Через некоторое время скорая вернулась из больницы с шиной, оказавшейся гипсовым лангетом, который на меня натянули со скоростью экипажа механиков NASCAR на пит-стопе, и мы продолжили концерт. Мы играли песню за песней, и в какой-то момент я даже проковылял к центру стадиона, чтобы спеть «Му Hero» и «Times Like These». Любовь и поддержка публики, когда она яростно подпевала нашим песням, заставили меня прослезиться. К тому моменту, как прозвучали финальные ноты «Best of You», я знал, что мы только что пережили определяющий момент в карьере. Группа, которая родилась из разбитого сердца и трагедии нашего прошлого, стала воплощением любви и радости жизни и учила нас каждый день радоваться мелочам. А теперь она еще и стала воплощением исцеления и долголетия.
Сразу после концерта меня посадили в машину за сценой, и мы помчались в больницу в сопровождении полицейских машин с мигалками. Я заметил, что моя шестилетняя дочь Харпер, ставшая свидетельницей всех этих событий, тихонько заплакала. Сигнальные маячки освещали ее лицо, и я спросил: «Что не так, малышка?» Она молчала. «Тебе страшно?» — спросил я. Она медленно кивнула, и слеза скатилась по ее милому личику. Мое сердце обливалось кровью. Хотя мне и не было больно, я чувствовал ее боль. «Все в порядке! Мы едем в больницу, просто чтобы они сфотографировали мою ногу… Это даже круто!» — сказал я подчеркнуто радостным голосом.

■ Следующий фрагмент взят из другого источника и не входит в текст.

/-- The team as a record places it. -/
def State.placing (s : State) (core task : Nat) (r : BindRec) (k : BindKind) : Team :=
  let t := s.task task
  match k with
  | .fresh =>
    { noTeam with part := t.part, task := task, no := r.team, rank := r.team % t.width, core := core, slots := r.granted,
                  tpg := t.tpg, gpt := t.gpt, lim := t.lim, tbase := r.tbase, abase := r.abase, qbase := r.qbase }
  | .whole tm =>
    { s.team tm with core := core, slots := r.granted, tbase := r.tbase, abase := r.abase, qbase := r.qbase, evicted := [],
                     mode := .placed }
  | .groups tm =>
    let x := s.team tm
    { x with slots := fillSlots x.slots x.evicted (r.granted.filter (fun sl => !x.held.contains sl)) 0, qbase := r.qbase,
             evicted := [] }

/-- The number of the team that a record places. -/
def State.placingNo (s : State) (k : BindKind) : Nat :=
  match k with
  | .fresh => s.nextId
  | .whole tm => tm
  | .groups tm => tm

/-- Whether a task has the key (PRIO, TENQ, source, order) of R176 before another's. -/
def Task.ahead (a b : Task) : Bool :=
  let low := fun (t : Task) => [t.tenq.toNat, t.source, t.order]
  decide (b.prio < a.prio) || (a.prio == b.prio && decide (low a < low b))

/-- Cores of the rectangle whose corner stands at logical column x and row y (R10, R65). -/
def Task.rectCores (t : Task) (x y : Nat) : List Nat :=
  (List.range t.ch).flatMap (fun dy => (List.range t.cw).map (fun dx => 15 * (y + dy) + x + dx))

/-- Whether a rectangle lies within the logical mesh, on present cores of the task's partition (R10, R11, R65). -/
def State.rectFree (s : State) (t : Task) (x y : Nat) : Bool :=
  decide (x + t.cw ≤ 15 ∧ y + t.ch ≤ 16) && (t.rectCores x y).all (fun c => !(s.core c).absent && (s.core c).part == some t.part)

/-- Whether the ranks of a cluster stand on a rectangle of present cores of the partition (R65). -/
def State.rectOk (s : State) (task core rank : Nat) (cluster : Option Nat) : Bool :=
  let w := (s.task task).cw
  let x := core % 15
  let y := core / 15
  let dx := rank % w
  let dy := rank / w
  let others := match cluster with | some c => s.clusterTeams c | none => []
  decide (dx ≤ x ∧ dy ≤ y) && s.rectFree (s.task task) (x - dx) (y - dy) && others.all (fun n =>
    let o := s.team n
    o.rank == rank || o.mode == .saved || o.mode == .retired ||
      decide (o.core % 15 - o.rank % w = x - dx ∧ o.core / 15 - o.rank / w = y - dy))

/-- Whether n units stand free in a row below a limit, beside some ranges that are taken. -/
def gapFor (n limit : Nat) (taken : List (Nat × Nat)) : Bool :=
  (0 :: taken.map (fun e => e.1 + e.2)).any (fun b => decide (b + n ≤ limit) && taken.all (fun e => apart b n e.1 e.2))

/-- Whether a team of some limits and groups has room on a core beside its residents (R180, R182). -/
def State.roomOn (s : State) (core : Nat) (t : Team) : Bool :=
  let rs := (s.residents core).map s.team
  (t.takes.sub (s.freeOn core) == noAmounts) && gapFor t.lim.tiles 64 (rs.map (fun o => (o.tbase, o.lim.tiles))) &&
    gapFor t.lim.accs 8 (rs.map (fun o => (o.abase, o.lim.accs))) &&
    gapFor t.queueLen (256 * 1024) (rs.map (fun o => (o.qbase * 64, o.queueLen)))

/-- A team of a task as it takes resources when it is placed. -/
def Task.shape (t : Task) : Team := { noTeam with part := t.part, tpg := t.tpg, gpt := t.gpt, lim := t.lim, slots := List.range t.gpt }

/-- The pending requests of a core for which a task still waits (R197). -/
def State.pendingNeeds (s : State) (core : Nat) : List Need :=
  (s.core core).needs.filter (fun n => s.tasks.any (fun t =>
    t.2.part == n.part && t.2.prio == n.prio && (t.2.state == 2 || t.2.state == 3) && decide (t.2.bound < t.2.teams)))

/-- Whether a task of some priority may be bound on a core: only the first of its pending requests, or what comes before it (R197). -/
def State.openTo (s : State) (core prio : Nat) : Bool :=
  (s.pendingNeeds core).all (fun n => decide (n.prio ≤ prio))

/-- Whether Ecide can place a cluster of a task (R176): some rectangle has room for every rank. -/
def State.canPlace (s : State) (t : Task) : Bool :=
  (List.range 240).any (fun c => s.rectFree t (c % 15) (c / 15) &&
    (t.rectCores (c % 15) (c / 15)).all (fun k => s.openTo k t.prio && s.roomOn k t.shape))

/-- The numbers of the valid fresh records of a task that no core has consumed yet. -/
def State.waitingRecs (s : State) (task : Nat) : List Nat :=
  let t := s.task task
  s.cores.flatMap (fun c => if c.2.part == some t.part then
    (c.2.table.filter (fun e => e.2.valid && !e.2.restore && e.2.tcb == t.va)).map (fun e => e.2.team) else [])

/-- Whether a request of the partition still waits: nothing saved returns before (R197). -/
def State.partPending (s : State) (p : Nat) : Bool := s.cores.any (fun c => c.2.part == some p && !(s.pendingNeeds c.1).isEmpty)

/-- The clusters of a partition of which every live team is saved. -/
def State.savedClusters (s : State) (p : Nat) : List Nat :=
  (kkeys s.clusters).filter (fun c =>
    let ts := s.liveTeams (s.clusterTeams c)
    !ts.isEmpty && ts.all (fun n => (s.team n).part == p && (s.team n).mode == .saved))

/-- Whether something saved, of a priority no lower, comes before a fresh team on a core (R186): a saved cluster that could be placed, or
evicted groups of the core that would not fit beside the team. -/
def State.restoreDue (s : State) (core : Nat) (t : Task) : Bool :=
  !s.partPending t.part &&
    ((s.savedClusters t.part).any (fun c => match kget s.clusters c with
      | some x => decide (t.prio ≤ (s.task x.task).prio) && s.canPlace (s.task x.task)
      | none => false) ||
    (s.residents core).any (fun n => decide (t.prio ≤ s.prioOf n) && !(s.team n).evicted.isEmpty &&
      (((s.team n).groupsTake (s.team n).evicted.length).add t.shape.takes).sub (s.freeOn core) != noAmounts))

Харпер старалась храбриться и попыталась улыбнуться, но я видел, что ее маленькое невинное сердечко наполнено сочувствием и страхом, и старался делать все, что мог, чтобы ей стало легче. В конце концов, ты счастлив настолько, насколько счастлив твой самый несчастный ребенок. По приезде в больницу меня посадили в кресло-каталку, я взял Харпер на колени, и мы поехали на рентген. Я делал все, чтоб этот странный момент стал веселым.
Слава богу, она засмеялась.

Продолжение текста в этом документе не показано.